Exercise details —
The lines below are to be quoted exactly, from the first through the one that contains "(.amoMin (reg 32".

Material for this exercise —

/-- Major 0x06 (R49, R50), family AMO, with the field uses of R51. -/
def decAmo (w : Nat) : Except DecodeError Instr :=
  match fld w 0 4 with
  | 0 => zeroF w 6 1 <| codeF (AmoSize.ofCode (fld w 7 3)) fun sz => codeF (Space.ofCode (fld w 4 2)) fun sp => .ok (.amoAdd (reg 32 w 20) (reg 32 w 15) (reg 32 w 10) sz sp)
  | 1 => zeroF w 6 1 <| codeF (AmoSize.ofCode (fld w 7 3)) fun sz => codeF (Space.ofCode (fld w 4 2)) fun sp => .ok (.amoMin (reg 32 w 20) (reg 32 w 15) (reg 32 w 10) sz sp)
  | 2 => zeroF w 6 1 <| codeF (AmoSize.ofCode (fld w 7 3)) fun sz => codeF (Space.ofCode (fld w 4 2)) fun sp => .ok (.amoMax (reg 32 w 20) (reg 32 w 15) (reg 32 w 10) sz sp)
  | 3 => zeroF w 6 1 <| codeF (AmoSize.ofCode (fld w 7 3)) fun sz => codeF (Space.ofCode (fld w 4 2)) fun sp => .ok (.amoMinn (reg 32 w 20) (reg 32 w 15) (reg 32 w 10) sz sp)
  | 4 => zeroF w 6 1 <| codeF (AmoSize.ofCode (fld w 7 3)) fun sz => codeF (Space.ofCode (fld w 4 2)) fun sp => .ok (.amoMaxn (reg 32 w 20) (reg 32 w 15) (reg 32 w 10) sz sp)
  | 5 => zeroF w 6 1 <| codeF (AmoSize.ofCode (fld w 7 3)) fun sz => codeF (Space.ofCode (fld w 4 2)) fun sp => .ok (.amoAnd (reg 32 w 20) (reg 32 w 15) (reg 32 w 10) sz sp)
  | 6 => zeroF w 6 1 <| codeF (AmoSize.ofCode (fld w 7 3)) fun sz => codeF (Space.ofCode (fld w 4 2)) fun sp => .ok (.amoOr (reg 32 w 20) (reg 32 w 15) (reg 32 w 10) sz sp)
  | 7 => zeroF w 6 1 <| codeF (AmoSize.ofCode (fld w 7 3)) fun sz => codeF (Space.ofCode (fld w 4 2)) fun sp => .ok (.amoXor (reg 32 w 20) (reg 32 w 15) (reg 32 w 10) sz sp)
  | 8 => zeroF w 6 1 <| codeF (AmoSize.ofCode (fld w 7 3)) fun sz => codeF (Space.ofCode (fld w 4 2)) fun sp => .ok (.amoSwap (reg 32 w 20) (reg 32 w 15) (reg 32 w 10) sz sp)
  | 9 => zeroF w 6 1 <| codeF (AmoSize.ofCode (fld w 7 3)) fun sz => codeF (Space.ofCode (fld w 4 2)) fun sp => .ok (.amoCas (reg 32 w 20) (reg 32 w 15) (reg 32 w 10) sz sp)
  | _ => .error .unassignedMinor

/-- Major 0x07 (R49, R50), family FENCE, with the field uses of R51. -/
def decFence (w : Nat) : Except DecodeError Instr :=
  match fld w 12 3 with
  | 0 => zeroF w 6 3 <| zeroF w 15 5 <| codeF (Scope.ofCode (fld w 9 3)) fun scope => .ok (.fence (reg 32 w 20) scope (reg 64 w 0))
  | 1 => zeroF w 20 5 <| .ok (.pref (reg 32 w 15) (reg 4096 w 0))
  | 2 => zeroF w 20 5 <| .ok (.flush (reg 32 w 15) (reg 4096 w 0))
  | 3 => zeroF w 20 5 <| .ok (.inval (reg 32 w 15) (reg 4096 w 0))
  | 4 => zeroF w 0 12 <| zeroF w 20 5 <| .ok (.rpub (reg 32 w 15))
  | _ => .error .unassignedMinor

/-- Major 0x08 (R49, R50), family VMEM, with the field uses of R51. -/
def decVmem (w : Nat) : Except DecodeError Instr :=
  match fld w 0 4 with
  | 0 => zeroF w 10 5 <| codeF (EW.ofCode (fld w 5 2)) fun e => .ok (.vld (reg 32 w 20) (reg 32 w 15) (reg 8 w 7) e (fld w 4 1 == 1))
  | 1 => zeroF w 10 5 <| codeF (EW.ofCode (fld w 5 2)) fun e => .ok (.vst (reg 32 w 20) (reg 32 w 15) (reg 8 w 7) e (fld w 4 1 == 1))
  | 2 => codeF (EW.ofCode (fld w 5 2)) fun e => .ok (.vlds (reg 32 w 20) (reg 32 w 15) (reg 32 w 10) (reg 8 w 7) e (fld w 4 1 == 1))
  | 3 => codeF (EW.ofCode (fld w 5 2)) fun e => .ok (.vsts (reg 32 w 20) (reg 32 w 15) (reg 32 w 10) (reg 8 w 7) e (fld w 4 1 == 1))
  | 4 => codeF (EW.ofCode (fld w 5 2)) fun e => .ok (.vldx (reg 32 w 20) (reg 32 w 15) (reg 32 w 10) (reg 8 w 7) e (fld w 4 1 == 1))
  | 5 => codeF (EW.ofCode (fld w 5 2)) fun e => .ok (.vstx (reg 32 w 20) (reg 32 w 15) (reg 32 w 10) (reg 8 w 7) e (fld w 4 1 == 1))
  | 6 => zeroF w 5 5 <| .ok (.vseg (reg 32 w 20) (reg 32 w 15) (reg 32 w 10) (fld w 4 1 == 1))
  | _ => .error .unassignedMinor

/-- Major 0x09 (R49, R50), family STREAM, with the field uses of R51. -/
def decStream (w : Nat) : Except DecodeError Instr :=
  match fld w 0 4 with
  | 0 => zeroF w 4 6 <| zeroF w 23 2 <| .ok (.sset (reg 8 w 20) (reg 32 w 15) (reg 32 w 10))
  | 1 => zeroF w 4 1 <| zeroF w 10 5 <| zeroF w 18 2 <| codeF (EW.ofCode (fld w 5 2)) fun e => .ok (.sld (reg 32 w 20) (reg 8 w 15) (reg 8 w 7) e)
  | 2 => zeroF w 4 1 <| zeroF w 10 5 <| zeroF w 18 2 <| codeF (EW.ofCode (fld w 5 2)) fun e => .ok (.sst (reg 32 w 20) (reg 8 w 15) (reg 8 w 7) e)
  | _ => .error .unassignedMinor

/-- Major 0x0a (R49, R50), family VAMO, with the field uses of R51. -/
def decVamo (w : Nat) : Except DecodeError Instr :=
  match fld w 0 4 with
  | 0 => codeF (EW.ofCode (fld w 5 2)) fun e => .ok (.vamoAdd (reg 32 w 20) (reg 32 w 15) (reg 32 w 10) (reg 8 w 7) e (fld w 4 1 == 1))
  | 1 => codeF (EW.ofCode (fld w 5 2)) fun e => .ok (.vamoMin (reg 32 w 20) (reg 32 w 15) (reg 32 w 10) (reg 8 w 7) e (fld w 4 1 == 1))
  | 2 => codeF (EW.ofCode (fld w 5 2)) fun e => .ok (.vamoMax (reg 32 w 20) (reg 32 w 15) (reg 32 w 10) (reg 8 w 7) e (fld w 4 1 == 1))
  | 3 => codeF (EW.ofCode (fld w 5 2)) fun e => .ok (.vamoMinn (reg 32 w 20) (reg 32 w 15) (reg 32 w 10) (reg 8 w 7) e (fld w 4 1 == 1))
  | 4 => codeF (EW.ofCode (fld w 5 2)) fun e => .ok (.vamoMaxn (reg 32 w 20) (reg 32 w 15) (reg 32 w 10) (reg 8 w 7) e (fld w 4 1 == 1))
  | 5 => codeF (EW.ofCode (fld w 5 2)) fun e => .ok (.vamoAnd (reg 32 w 20) (reg 32 w 15) (reg 32 w 10) (reg 8 w 7) e (fld w 4 1 == 1))
  | 6 => codeF (EW.ofCode (fld w 5 2)) fun e => .ok (.vamoOr (reg 32 w 20) (reg 32 w 15) (reg 32 w 10) (reg 8 w 7) e (fld w 4 1 == 1))
  | 7 => codeF (EW.ofCode (fld w 5 2)) fun e => .ok (.vamoXor (reg 32 w 20) (reg 32 w 15) (reg 32 w 10) (reg 8 w 7) e (fld w 4 1 == 1))
  | 8 => codeF (FEW.ofCode (fld w 5 2)) fun e => .ok (.vamoFadd (reg 32 w 20) (reg 32 w 15) (reg 32 w 10) (reg 8 w 7) e (fld w 4 1 == 1))
  | _ => .error .unassignedMinor

/-- Major 0x0b (R49, R50), family VCTL, with the field uses of R51. -/
def decVctl (w : Nat) : Except DecodeError Instr :=
  match fld w 12 3 with
  | 0 => zeroF w 2 10 <| codeF (EW.ofCode (fld w 0 2)) fun e => .ok (.setvl (reg 32 w 20) (reg 32 w 15) e)
  | 1 => zeroF w 4 8 <| .ok (.vloop (reg 32 w 20) (reg 32 w 15) (reg 16 w 0))
  | 2 => zeroF w 0 12 <| zeroF w 15 10 <| .ok (.vsync)
  | _ => .error .unassignedMinor

/-- Major 0x0c (R49, R50), family HARPC, with the field uses of R51. -/
def decHarpc (w : Nat) : Except DecodeError Instr :=
  match fld w 0 3 with
  | 0 => zeroF w 21 4 <| codeF (Grp.ofCode (fld w 3 3)) fun n => needF (fld w 11 1 = 0) <| needF (fld w 16 5 % n.size = 0) <| fmtF w 6 <| .ok (.hplane (reg 32 w 16) (reg 32 w 11) (reg 32 w 6) n)
  | 1 => zeroF w 3 8 <| zeroF w 16 5 <| needF (fld w 11 1 = 0) <| .ok (.hzero (reg 16 w 21) (reg 32 w 11))
  | 2 => codeF (Grp.ofCode (fld w 3 3)) fun n => needF (fld w 11 1 = 0) <| needF (fld w 16 5 % n.size = 0) <| fmtF w 6 <| .ok (.hread (reg 16 w 21) (reg 32 w 16) (reg 32 w 11) (reg 32 w 6) n)
  | 3 => zeroF w 6 5 <| codeF (Grp.ofCode (fld w 3 3)) fun n => needF (fld w 11 1 = 0) <| needF (fld w 16 5 % n.size = 0) <| .ok (.hwrite (reg 16 w 21) (reg 32 w 16) (reg 32 w 11) n)
  | 4 => zeroF w 3 8 <| zeroF w 16 5 <| needF (fld w 11 1 = 0) <| .ok (.hchk (reg 16 w 21) (reg 32 w 11))
  | 5 => zeroF w 3 8 <| zeroF w 16 5 <| needF (fld w 11 1 = 0) <| .ok (.hanch (reg 16 w 21) (reg 32 w 11))
  | _ => .error .unassignedMinor

/-- Major 0x0d (R49, R50), family HMMA, with the field uses of R51. -/
def decHmma (w : Nat) : Except DecodeError Instr :=
  match fld w 0 3 with
  | 0 => codeF (Grp.ofCode (fld w 3 3)) fun n => needF (fld w 11 1 = 0) <| needF (fld w 16 5 % n.size = 0) <| fmtF w 6 <| .ok (.hmmaAcc (reg 16 w 21) (reg 32 w 16) (reg 32 w 11) (reg 32 w 6) n)
  | 1 => codeF (Grp.ofCode (fld w 3 3)) fun n => needF (fld w 11 1 = 0) <| needF (fld w 16 5 % n.size = 0) <| fmtF w 6 <| .ok (.hmmaSet (reg 16 w 21) (reg 32 w 16) (reg 32 w 11) (reg 32 w 6) n)
  | _ => .error .fixedField

/-- Major 0x0e (R49, R50), family HMMS, with the field uses of R51. -/
def decHmms (w : Nat) : Except DecodeError Instr :=
  match fld w 0 3 with
  | 0 => codeF (Grp.ofCode (fld w 3 3)) fun n => needF (fld w 11 1 = 0) <| needF (fld w 16 5 % n.size = 0) <| fmtF w 6 <| .ok (.hmmsAcc (reg 16 w 21) (reg 32 w 16) (reg 32 w 11) (reg 32 w 6) n)
  | 1 => codeF (Grp.ofCode (fld w 3 3)) fun n => needF (fld w 11 1 = 0) <| needF (fld w 16 5 % n.size = 0) <| fmtF w 6 <| .ok (.hmmsSet (reg 16 w 21) (reg 32 w 16) (reg 32 w 11) (reg 32 w 6) n)
  | _ => .error .fixedField

/-- Major 0x0f (R49, R50), family SEND, with the field uses of R51. -/
def decSend (w : Nat) : Except DecodeError Instr :=
  match fld w 0 3 with
  | 0 => zeroF w 3 3 <| zeroF w 16 5 <| .ok (.send (reg 16 w 21) (reg 32 w 11) (reg 32 w 6))
  | 1 => zeroF w 3 3 <| zeroF w 21 4 <| .ok (.recv (reg 32 w 16) (reg 32 w 11) (reg 32 w 6))
  | 2 => zeroF w 3 3 <| zeroF w 16 5 <| .ok (.esend (reg 16 w 21) (reg 32 w 11) (reg 32 w 6))
  | 3 => zeroF w 3 3 <| zeroF w 21 4 <| .ok (.erecv (reg 32 w 16) (reg 32 w 11) (reg 32 w 6))
  | 4 => zeroF w 5 1 <| needF (fld w 21 4 + fld w 3 2 ≤ 15) <| .ok (.stripe (reg 16 w 21) (reg 32 w 16) (reg 32 w 11) (reg 32 w 6) (reg 4 w 3))
  | _ => .error .unassignedMinor

/-- Major 0x10 (R49, R50), family REMOTE, with the field uses of R51. -/
def decRemote (w : Nat) : Except DecodeError Instr :=
  match fld w 0 3 with
  | 0 => zeroF w 6 5 <| codeF (LdSize.ofCode (fld w 3 3)) fun sz => .ok (.rld (reg 16 w 21) (reg 32 w 16) (reg 32 w 11) sz)
  | 1 => zeroF w 6 5 <| codeF (StSize.ofCode (fld w 3 3)) fun sz => .ok (.rst (reg 16 w 21) (reg 32 w 16) (reg 32 w 11) sz)
  | 2 =>
    match fld w 3 3 with
    | 0 => .ok (.ramoAdd (reg 16 w 21) (reg 32 w 16) (reg 32 w 11) (reg 32 w 6))
    | 1 => .ok (.ramoMin (reg 16 w 21) (reg 32 w 16) (reg 32 w 11) (reg 32 w 6))
    | 2 => .ok (.ramoMax (reg 16 w 21) (reg 32 w 16) (reg 32 w 11) (reg 32 w 6))
    | 3 => .ok (.ramoMinn (reg 16 w 21) (reg 32 w 16) (reg 32 w 11) (reg 32 w 6))
    | 4 => .ok (.ramoMaxn (reg 16 w 21) (reg 32 w 16) (reg 32 w 11) (reg 32 w 6))
    | 5 => .ok (.ramoOr (reg 16 w 21) (reg 32 w 16) (reg 32 w 11) (reg 32 w 6))
    | 6 => .ok (.ramoSwap (reg 16 w 21) (reg 32 w 16) (reg 32 w 11) (reg 32 w 6))
    | _ => .ok (.ramoCas (reg 16 w 21) (reg 32 w 16) (reg 32 w 11) (reg 32 w 6))
  | 3 => zeroF w 16 5 <| codeF (Grp.ofCode (fld w 3 3)) fun n => needF (fld w 6 5 % n.size = 0) <| .ok (.vpush (reg 16 w 21) (reg 32 w 11) (reg 32 w 6) n)
  | 4 => zeroF w 21 4 <| codeF (Grp.ofCode (fld w 3 3)) fun n => needF (fld w 6 5 % n.size = 0) <| .ok (.vpull (reg 32 w 16) (reg 32 w 11) (reg 32 w 6) n)
  | _ => .error .unassignedMinor

/-- Major 0x11 (R49, R50), family TICKET, with the field uses of R51. -/
def decTicket (w : Nat) : Except DecodeError Instr :=
  match fld w 0 3 with
  | 0 => zeroF w 3 8 <| .ok (.tknar (reg 16 w 21) (reg 32 w 16) (reg 32 w 11))
  | 1 => zeroF w 6 5 <| zeroF w 16 5 <| codeF (Space.ofCode (fld w 3 3)) fun sp => .ok (.tkld (reg 16 w 21) (reg 32 w 11) sp)
  | 2 => zeroF w 6 5 <| zeroF w 16 5 <| codeF (Space.ofCode (fld w 3 3)) fun sp => .ok (.tkst (reg 16 w 21) (reg 32 w 11) sp)
  | 3 => zeroF w 3 8 <| zeroF w 15 6 <| .ok (.tkmov (reg 16 w 21) (reg 16 w 11))
  | 4 => zeroF w 3 13 <| .ok (.tkchk (reg 16 w 21) (reg 32 w 16))
  | _ => .error .unassignedMinor

/-- Major 0x12 (R49, R50), family DRAY, with the field uses of R51. -/
def decDray (w : Nat) : Except DecodeError Instr :=
  match fld w 0 3 with
  | 0 => zeroF w 3 3 <| .ok (.drayCopy (reg 16 w 21) (reg 32 w 16) (reg 32 w 11) (reg 32 w 6))
  | 1 => zeroF w 3 3 <| .ok (.drayGath (reg 16 w 21) (reg 32 w 16) (reg 32 w 11) (reg 32 w 6))
  | 2 => zeroF w 3 3 <| .ok (.drayScat (reg 16 w 21) (reg 32 w 16) (reg 32 w 11) (reg 32 w 6))
  | 3 => zeroF w 3 3 <| .ok (.draySeal (reg 16 w 21) (reg 32 w 16) (reg 32 w 11) (reg 32 w 6))
  | 4 => zeroF w 3 3 <| .ok (.drayUnseal (reg 16 w 21) (reg 32 w 16) (reg 32 w 11) (reg 32 w 6))
  | 5 => zeroF w 3 3 <| .ok (.drayFill (reg 16 w 21) (reg 32 w 16) (reg 32 w 11) (reg 32 w 6))
  | _ => .error .unassignedMinor

/-- Major 0x13 (R49, R50), family DRAYQ, with the field uses of R51. -/
def decDrayq (w : Nat) : Except DecodeError Instr :=
  match fld w 0 3 with
  | 0 => zeroF w 3 3 <| zeroF w 21 4 <| .ok (.dwait (reg 32 w 16) (reg 32 w 11) (reg 32 w 6))
  | 1 => zeroF w 3 8 <| zeroF w 21 4 <| .ok (.dstat (reg 32 w 16) (reg 32 w 11))
  | 2 => zeroF w 3 8 <| zeroF w 21 4 <| .ok (.dcancel (reg 32 w 16) (reg 32 w 11))
  | _ => .error .unassignedMinor

/-- Major 0x14 (R49, R50), family NET, with the field uses of R51. -/
def decNet (w : Nat) : Except DecodeError Instr :=
  match fld w 0 3 with
  | 0 => zeroF w 3 3 <| .ok (.npost (reg 16 w 21) (reg 32 w 16) (reg 32 w 11) (reg 32 w 6))
  | 1 => zeroF w 3 8 <| zeroF w 21 4 <| .ok (.npoll (reg 32 w 16) (reg 32 w 11))
  | _ => .error .unassignedMinor

/-- Major 0x15 (R49, R50), family COUNT, with the field uses of R51. -/
def decCount (w : Nat) : Except DecodeError Instr :=
  match fld w 0 6 with
  | 0 => zeroF w 14 1 <| codeF (Guard.ofBits (fld w 7 3) (fld w 6 1)) fun gd => .ok (.carr (reg 32 w 20) (reg 32 w 15) (reg 16 w 10) gd)
  | 1 => zeroF w 14 1 <| codeF (Guard.ofBits (fld w 7 3) (fld w 6 1)) fun gd => .ok (.cwait (reg 32 w 20) (reg 32 w 15) (reg 16 w 10) gd)
  | 2 => zeroF w 10 5 <| codeF (Guard.ofBits (fld w 7 3) (fld w 6 1)) fun gd => .ok (.cancel (reg 32 w 20) (reg 32 w 15) gd)
  | 3 => zeroF w 14 1 <| codeF (Guard.ofBits (fld w 7 3) (fld w 6 1)) fun gd => .ok (.ckpt (reg 32 w 20) (reg 32 w 15) (reg 16 w 10) gd)
  | 4 => zeroF w 14 1 <| codeF (Guard.ofBits (fld w 7 3) (fld w 6 1)) fun gd => .ok (.cset (reg 32 w 20) (reg 32 w 15) (reg 16 w 10) gd)
  | _ => .error .unassignedMinor

/-- Major 0x16 (R49, R50), family PRIV, with the field uses of R51. -/
def decPriv (w : Nat) : Except DecodeError Instr :=
  match fld w 0 3 with
  | 0 =>
    match fld w 3 3 with
    | 0 => zeroF w 21 4 <| .ok (.xlatRead (reg 32 w 16) (reg 32 w 11) (reg 32 w 6))
    | 1 => zeroF w 21 4 <| .ok (.xlatWrite (reg 32 w 16) (reg 32 w 11) (reg 32 w 6))
    | 2 => zeroF w 21 4 <| .ok (.xlatFetch (reg 32 w 16) (reg 32 w 11) (reg 32 w 6))
    | 3 => zeroF w 21 4 <| .ok (.xlatProbe (reg 32 w 16) (reg 32 w 11) (reg 32 w 6))
    | _ => .error .fixedField
  | 1 =>
    match fld w 3 3 with
    | 0 => zeroF w 21 4 <| .ok (.tlbinvPage (reg 32 w 16) (reg 32 w 11) (reg 32 w 6))
    | 1 => zeroF w 11 5 <| zeroF w 21 4 <| .ok (.tlbinvVd (reg 32 w 16) (reg 32 w 6))
    | _ => .error .fixedField
  | 2 => zeroF w 3 3 <| zeroF w 21 4 <| .ok (.migset (reg 32 w 16) (reg 32 w 11) (reg 32 w 6))
  | 3 => zeroF w 3 3 <| .ok (.mint (reg 16 w 21) (reg 32 w 16) (reg 32 w 11) (reg 32 w 6))
  | 4 =>
    match fld w 3 3 with
    | 0 => zeroF w 6 5 <| zeroF w 21 4 <| .ok (.revokePort (reg 32 w 16) (reg 32 w 11))
    | 1 => zeroF w 21 4 <| .ok (.revokeKey (reg 32 w 16) (reg 32 w 11) (reg 32 w 6))
    | _ => .error .fixedField
  | 5 =>
    match fld w 3 3 with
    | 0 => zeroF w 21 4 <| .ok (.keysetSet (reg 32 w 16) (reg 32 w 11) (reg 32 w 6))
    | 1 => zeroF w 21 4 <| .ok (.keysetWin (reg 32 w 16) (reg 32 w 11) (reg 32 w 6))
    | 2 => zeroF w 21 4 <| .ok (.keysetErase (reg 32 w 16) (reg 32 w 11) (reg 32 w 6))
    | _ => .error .fixedField
  | 6 => zeroF w 3 3 <| zeroF w 21 4 <| .ok (.admitTab (reg 32 w 16) (reg 32 w 11) (reg 32 w 6))
  | _ => .error .unassignedMinor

Output for this exercise —
/-- Major 0x06 (R49, R50), family AMO, with the field uses of R51. -/
def decAmo (w : Nat) : Except DecodeError Instr :=
  match fld w 0 4 with
  | 0 => zeroF w 6 1 <| codeF (AmoSize.ofCode (fld w 7 3)) fun sz => codeF (Space.ofCode (fld w 4 2)) fun sp => .ok (.amoAdd (reg 32 w 20) (reg 32 w 15) (reg 32 w 10) sz sp)
  | 1 => zeroF w 6 1 <| codeF (AmoSize.ofCode (fld w 7 3)) fun sz => codeF (Space.ofCode (fld w 4 2)) fun sp => .ok (.amoMin (reg 32 w 20) (reg 32 w 15) (reg 32 w 10) sz sp)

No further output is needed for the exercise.